-- Requirement --
Could you report every line of the listing below that holds the word "mgmt"?

-- Data excerpts --
-- ==== Sys2Proof/Safety.lean ====
section
/-! DEFINITION. The laws of the machine that the manual states as such, each a Bool of the state, and the words in which
statements about commands speak of arrival, answers and frames. -/

namespace Sys2Proof.Machine

/-! ## Laws -/

/-- The k sequence numbers before n, oldest first (R151). -/
def seqsBefore (n : U32) (k : Nat) : List U32 := (List.range k).map fun i => n - BitVec.ofNat 32 (k - i)

/-- R151: records plus reservations never exceed 256, and the records carry consecutive sequence numbers. -/
def State.logLaw (s : State) : Bool :=
  decide (s.log.records.length + s.reservations ≤ Config.logPlaces) &&
    decide (s.log.records.map Record.seq = seqsBefore s.log.nextSeq s.log.records.length)

/-- R183, R185 and R188: at most 4 engineer stations, none twice, at most 16 staged items, and at most 16 response places
filled or reserved. -/
def State.queueLaw (s : State) : Bool :=
  decide (s.mgmt.stations.length ≤ 4) && decide s.mgmt.stations.Nodup &&
    decide (s.mgmt.staged.length ≤ Config.stagedItems) &&
    decide (s.mgmt.filled.length + s.reservedResponses ≤ Config.responsePlaces)

/-- R72: the loop fields are in range. -/
def LoopSetup.lawful (u : LoopSetup) : Bool :=
  decide (8 ≤ u.carriers) && decide (u.carriers ≤ 1024) && decide (16 ≤ u.counts) && decide (u.counts ≤ 16384) &&
    decide (u.homeOffset < u.quanta) && decide (u.homeTol ≤ 4095)

/-- R73: P lies in 0 to Q−1, R in 0 to C−1, v256 within ±2,097,152, and n is 1 to 65535 while E_prev is present, 0
while it is absent. -/
def State.loopLaw (s : State) : Bool :=
  (s.loop.setup.all fun u => u.lawful && decide (s.loop.p < u.quanta) && decide (s.loop.r < u.counts)) &&
    decide (s.loop.v256.natAbs ≤ 2097152) &&
    (if s.loop.ePrev.isSome then decide (1 ≤ s.loop.n) && decide (s.loop.n ≤ 65535) else decide (s.loop.n = 0))

/-- R61: every actuator's duty credit lies between its lo and its hi, and only an actuator has one. -/
def Point.creditLawful (x : Point) : Bool :=
  match x.credit with
  | some c => decide (x.d.kind = .actuator) && decide (x.d.duty.lo ≤ c) && decide (c ≤ x.d.duty.hi)
  | none => decide (x.d.kind ≠ .actuator)

/-- R61 for every point. -/
def State.creditLaw (s : State) : Bool := s.points.all fun e => e.2.creditLawful

/-- The lanes run and the Force List is in use (R168). -/
def State.inUse (s : State) : Bool := decide (s.engine.state = .proving) || decide (s.engine.state = .paused)

/-- A lane outside PROVING and PAUSED: FREE, or owing a record that ends its walk (R168). -/
def laneIdle (j : Option Job) : Bool :=
  match j with
  | none => true
  | some x => decide (x.phase = .settling) && x.owed.any Owed.endsWalk && !x.holds && decide (x.places = 0)

/-- R41, R56, R116 and R168: outside PROVING and PAUSED the Force List and the Claim List are empty, each lane is FREE
or owes a record, no WAIT is taken and the head-wait reason is NONE. -/
def State.idleLaw (s : State) : Bool :=
  s.inUse ||
    (s.forces.isEmpty && s.claims.isEmpty && s.chuteHolds.isEmpty && (allLanes.all fun l => laneIdle (s.job l)) &&
      s.disp.wait.isNone && decide (s.disp.reason = .none))

/-- R168: the release target is present in RELEASING only, the clean cycle in RELEASING only, the attendance timer
runs in PROVING and PAUSED alone, and the attendance period is 100 to 25,500 ms. -/
def State.engineLaw (s : State) : Bool :=
  decide (s.engine.target.isSome = decide (s.engine.state = .releasing)) &&
    (s.engine.clean.isNone || decide (s.engine.state = .releasing)) &&
    decide (s.engine.deadline.isSome = s.inUse) && decide (100 ≤ s.engine.periodMs) && decide (s.engine.periodMs ≤ 25500)

/-- R24: the taken segments of a cycle are 1 to 8, each number at most once. -/
def Cycle.lawful (c : Cycle) : Bool :=
  decide (1 ≤ c.taken.length) && decide (c.taken.map TakenSeg.number).Nodup

/-- R36: there is a cycle in progress exactly while the line is RUNNING, and then both links are up. -/
def State.lineLaw (s : State) : Bool :=
  decide (s.line.cycle.isSome = s.running) && (!s.running || (s.line.upLink && s.line.downLink)) &&
    s.line.cycle.all Cycle.lawful

/-- The k event numbers before n (R178). -/
def State.eventLaw (s : State) : Bool :=
  decide (s.engine.events.length ≤ Config.eventEntries) &&
    decide (s.engine.events.map Event.number = seqsBefore s.engine.nextEvent s.engine.events.length)

/-- Numbers within bounds. -/
def keysWithin {α : Type} (t : Table α) (lo hi : Nat) : Bool := t.all fun e => decide (lo ≤ e.1) && decide (e.1 < hi)

/-- R1, R9, R12, R14, R41, R57 and R158: every table is a list of places with numbers in its range, each place once,
and an address is in at most one directory entry; no point has more than one holder. -/
def State.tableLaw (s : State) : Bool :=
  Table.wf s.dir && keysWithin s.dir 0 512 && decide (s.dir.map fun e => e.2.addr).Nodup &&
    Table.wf s.points && keysWithin s.points 0 4096 && Table.wf s.chutes && keysWithin s.chutes 1 513 &&
    Table.wf s.guards && keysWithin s.guards 0 16 && Table.wf s.captures && keysWithin s.captures 0 8 &&
    Table.wf s.forces && Table.wf s.claims && Table.wf s.chuteHolds

/-- R115: the plan holds at most 128 orders, no two with the same order_id. -/
def State.planLaw (s : State) : Bool :=
  decide (s.plan.length ≤ Config.planOrders) && decide (s.plan.map Order.id).Nodup

/-- R14: no loaded point has a bit inside a guard range. -/
def State.guardLaw (s : State) : Bool := s.guards.all fun g => s.points.all fun e => !e.2.d.inGuard g.2.d

/-- R10: no two OUT points share a bit. -/
def State.overlapLaw (s : State) : Bool :=
  s.points.all fun e => s.points.all fun f => decide (e.1 = f.1) || decide (e.2.d.region ≠ .out) || !e.2.d.overlaps f.2.d

/-- R41, R44 and R58: entries and held places are at most 64; a step that holds its holdings holds its chute, and in
STARTING as many places as it can need. -/
def State.placeLaw (s : State) : Bool :=
  decide (s.forces.length + s.heldPlaces ≤ Config.forcePlaces) &&
    allLanes.all fun l => (s.job l).all fun j =>
      !j.holds ||
        ((!usesChute j.order || decide (Table.find s.chuteHolds (targetNat j.order j.idx) = some l)) &&
          (decide (j.phase ≠ .starting) || decide (s.stepPlaces j.order j.idx ≤ j.places)))

/-- R46 and R176: in LOCKED the snapshot in use is withdrawn, or holds nothing. -/
def State.lockLaw (s : State) : Bool := decide (s.engine.state ≠ .locked) || s.snap.all List.isEmpty

/-! ## Arrival -/

/-- No timer runs out before a command's arrival (R37, R177). -/
def State.noTimer (s : State) (a : Arrival) : Bool :=
  !beforeInstant s.lostDeadline a.time && !beforeInstant s.engine.deadline a.time

/-- A command finds the part alive, no timer run out before it, and no announcement pending. -/
def State.ready (s : State) (a : Arrival) : Bool := s.live && s.noTimer a && !s.notice

/-- The state that a command finds when no timer runs out before it: the wire is empty and the clock has moved. -/
def State.found (s : State) (a : Arrival) : State := { s with wire := [], clockUs := max s.clockUs a.time }

/-- A frame finds the part ready and both links up. -/
def State.readyForFrame (s : State) (a : Arrival) : Bool := s.ready a && s.line.upLink && s.line.downLink

/-- A request is taken with its fields read: a response place is free (R182). -/
def State.readyForRequest (s : State) (a : Arrival) (h : ReqHeader) : Bool :=
  s.ready a && s.line.upLink && decide (0 < s.freeResponses) && h.wellFielded

/-- The source is an engineer station (R183). -/
def State.fromEngineer (s : State) (h : ReqHeader) : Bool := decide (s.roleOf h.src = .engineer)

/-- The attendance deadline after a request from a station (R177). -/
def State.attended (s : State) (a : Arrival) (h : ReqHeader) : Option Nat :=
  if s.fromEngineer h ∧ s.engine.deadline.isSome then some (max s.clockUs a.time + s.engine.periodMs * 1000)
  else s.engine.deadline

/-- The state in which a request is acted on: found, and the attendance timer restarted (R177, R182). -/
def State.heard (s : State) (a : Arrival) (h : ReqHeader) : State :=
  { s.found a with engine := { s.engine with deadline := s.attended a h } }

/-- The part with one entry of a table marked SUSPECT (R15). -/
def State.withSuspect (s : State) (tb : TableName) (n : Nat) : State :=
  match tb with
  | .directory => { s with dir := s.dir.map fun e => if e.1 = n then (e.1, { e.2 with suspect := true }) else e }
  | .points => { s with points := s.points.map fun e => if e.1 = n then (e.1, { e.2 with suspect := true }) else e }
  | .chutes => { s with chutes := s.chutes.map fun e => if e.1 = n then (e.1, { e.2 with suspect := true }) else e }
  | .guards => { s with guards := s.guards.map fun e => if e.1 = n then (e.1, { e.2 with suspect := true }) else e }

/-- A command finds a step on a lane due to end, with the verdict it decides (R93, R129, R131, R132). -/
def State.endsStep (s : State) (a : Arrival) (c : Instr) (l : LaneId) (j : Job) (v : Verdict) : Prop :=
  (c = .startTimeout a l ∧ j.phase = .starting ∧ j.armed = none ∧ j.order.startLimit ≤ j.waits ∧
      v = (if j.missing = .duty then .dutyTimeout else .startTimeout)) ∨
    (c = .noData a l ∧ j.phase = .watching ∧ j.order.maxMissing < j.missingCount ∧ v = .noData) ∨
    (c = .windowClose a l ∧ j.phase = .watching ∧
      (∃ f, j.force = some f ∧ j.order.windowOpen + j.order.windowLen ≤ (s.line.ecc - f).toNat) ∧
      v = j.closeVerdict (s.stepExp j.order j.idx)) ∨
    (c = .loopStalled a ∧ l = .m ∧ j.phase = .starting ∧ (∃ x, j.armed = some x ∧ x.stallLimit ≤ x.stall) ∧
      v = .loopStalled)

/-- No lane owes a record that it could write now (R129, R146: an owing lane writes at the first free log place). -/
def State.nothingToWrite (s : State) : Prop := s.logFree = 0 ∨ ∀ k x, s.job k = some x → x.owed = none

/-- A counter after one event: a clear in progress holds it (R165). -/
def State.counted (s : State) (c : U32) : U32 := if s.clear = .idle then c + 1 else c

/-- What leaves by a port: the frame, or nothing where the port's link is down (R20). -/
def State.leaving (s : State) (p : Port) (f : Frame) (c : Check) : List Emission :=
  if s.link p then [{ port := p, frame := f, check := c }] else []

/-- The response to a request, answered in the cycle in progress, or while none is with the count of the last boundary (R190;
log entry 48). -/
def State.answer (s : State) (h : ReqHeader) (number : Nat) (r : Result) (body : Body) : Response :=
  { dst := h.src, tag := h.tag, number := number, result := r, atApplication := false, ecc := s.line.ecc, body := body }

/-- The state in which a request has been answered with DONE and changed nothing else. -/
def State.answered (s : State) (a : Arrival) (h : ReqHeader) (number : Nat) (body : Body) : State :=
  (s.heard a h).fill (s.answer h number .done body)

/-- The state in which a request has been refused on arrival (R190). -/
def State.refused (s : State) (a : Arrival) (h : ReqHeader) (number : Nat) (c : Code) (d : Detail := .none) : State :=
  (s.heard a h).fill (s.answer h number (.refused c) (if d = .none then .none else .detail d))

end Sys2Proof.Machine

namespace Sys2Proof

open Machine

/-- A point has the bit b of the byte i of its area (R9). -/
def PointDef.covers (d : PointDef) (i b : Nat) : Bool :=
  match d.width with
  | .w1 => decide (i = d.offset) && decide (b = d.bit)
  | .w8 | .w16 | .w32 => decide (d.offset ≤ i) && decide (i < d.offset + Width.bytes d.width)

/-- The bit b of the byte i of an area. -/
def bitAt (area : List Byte) (i b : Nat) : Bool := (byteAt area i).getLsbD b

/-! ## Commands by what they are -/

/-- A request: its arrival, header and number, and whether an engineer station alone may send it (section 11.2). -/
structure Request where
  arrival : Arrival
  header : ReqHeader
  number : Nat
  engineerOnly : Bool
  deriving DecidableEq, Repr

/-- The requests among the commands (section 11.2, R182). -/
def Instr.request : Instr → Option Request
  | .loadNode a h _ _ _ => some { arrival := a, header := h, number := 1, engineerOnly := true }
  | .deleteNode a h _ => some { arrival := a, header := h, number := 2, engineerOnly := true }
  | .loadPoint a h _ _ => some { arrival := a, header := h, number := 3, engineerOnly := true }
  | .loadChute a h _ _ => some { arrival := a, header := h, number := 4, engineerOnly := true }
  | .loadGuard a h _ _ => some { arrival := a, header := h, number := 5, engineerOnly := true }
  | .deleteGuard a h _ => some { arrival := a, header := h, number := 6, engineerOnly := true }
  | .lineSetup a h _ => some { arrival := a, header := h, number := 7, engineerOnly := true }
  | .force a h _ => some { arrival := a, header := h, number := 8, engineerOnly := true }
  | .release a h _ => some { arrival := a, header := h, number := 9, engineerOnly := true }
  | .fence a h => some { arrival := a, header := h, number := 10, engineerOnly := true }
  | .planAppend a h _ => some { arrival := a, header := h, number := 11, engineerOnly := true }
  | .planFlush a h => some { arrival := a, header := h, number := 12, engineerOnly := true }
  | .start a h => some { arrival := a, header := h, number := 13, engineerOnly := true }
  | .pause a h => some { arrival := a, header := h, number := 14, engineerOnly := true }
  | .resume a h => some { arrival := a, header := h, number := 15, engineerOnly := true }
  | .stop a h => some { arrival := a, header := h, number := 16, engineerOnly := true }
  | .engineReset a h => some { arrival := a, header := h, number := 17, engineerOnly := true }
  | .armCapture a h _ _ _ => some { arrival := a, header := h, number := 18, engineerOnly := true }
  | .disarm a h _ => some { arrival := a, header := h, number := 19, engineerOnly := true }
  | .readCapture a h _ => some { arrival := a, header := h, number := 20, engineerOnly := true }
  | .readLog a h _ => some { arrival := a, header := h, number := 21, engineerOnly := true }
  | .clearStats a h => some { arrival := a, header := h, number := 22, engineerOnly := true }
  | .peekLog a h _ _ => some { arrival := a, header := h, number := 23, engineerOnly := false }
  | .readStatus a h => some { arrival := a, header := h, number := 24, engineerOnly := false }
  | .readImage a h _ _ => some { arrival := a, header := h, number := 25, engineerOnly := false }
  | .readTable a h _ _ _ => some { arrival := a, header := h, number := 26, engineerOnly := false }
  | .readCounters a h _ _ _ => some { arrival := a, header := h, number := 27, engineerOnly := false }
  | .readLoop a h => some { arrival := a, header := h, number := 28, engineerOnly := false }
  | .readEvents a h _ _ => some { arrival := a, header := h, number := 29, engineerOnly := false }
  | .unknownRequest a h n => some { arrival := a, header := h, number := n.toNat, engineerOnly := false }
  | _ => none

/-- The staged kinds among the requests (R185). -/
def Instr.stagedReq : Instr → Option StagedReq
  | .loadNode _ _ x o i => some (.loadNode x o i)
  | .deleteNode _ _ x => some (.deleteNode x)
  | .loadPoint _ _ n d => some (.loadPoint n d)
  | .loadChute _ _ c d => some (.loadChute c d)
  | .loadGuard _ _ k d => some (.loadGuard k d)
  | .deleteGuard _ _ k => some (.deleteGuard k)
  | .lineSetup _ _ q => some (.lineSetup q)
  | .force _ _ q => some (.force q)
  | .release _ _ p => some (.release p)
  | .fence _ _ => some .fence
  | _ => none

/-- The commands that reach a living part alone: frames, requests, timers, failures and the part's own steps. The pins, the
supply and the links are seen in reset too (R181). -/
def Instr.needsLife : Instr → Bool
  | .powerOnReset _ _ | .resetPinRelease _ | .supplyLoss _ | .linkChange _ _ _ => false
  | _ => true

end Sys2Proof
end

-- Your solution --
  decide (s.mgmt.stations.length ≤ 4) && decide s.mgmt.stations.Nodup &&
    decide (s.mgmt.staged.length ≤ Config.stagedItems) &&
    decide (s.mgmt.filled.length + s.reservedResponses ≤ Config.responsePlaces)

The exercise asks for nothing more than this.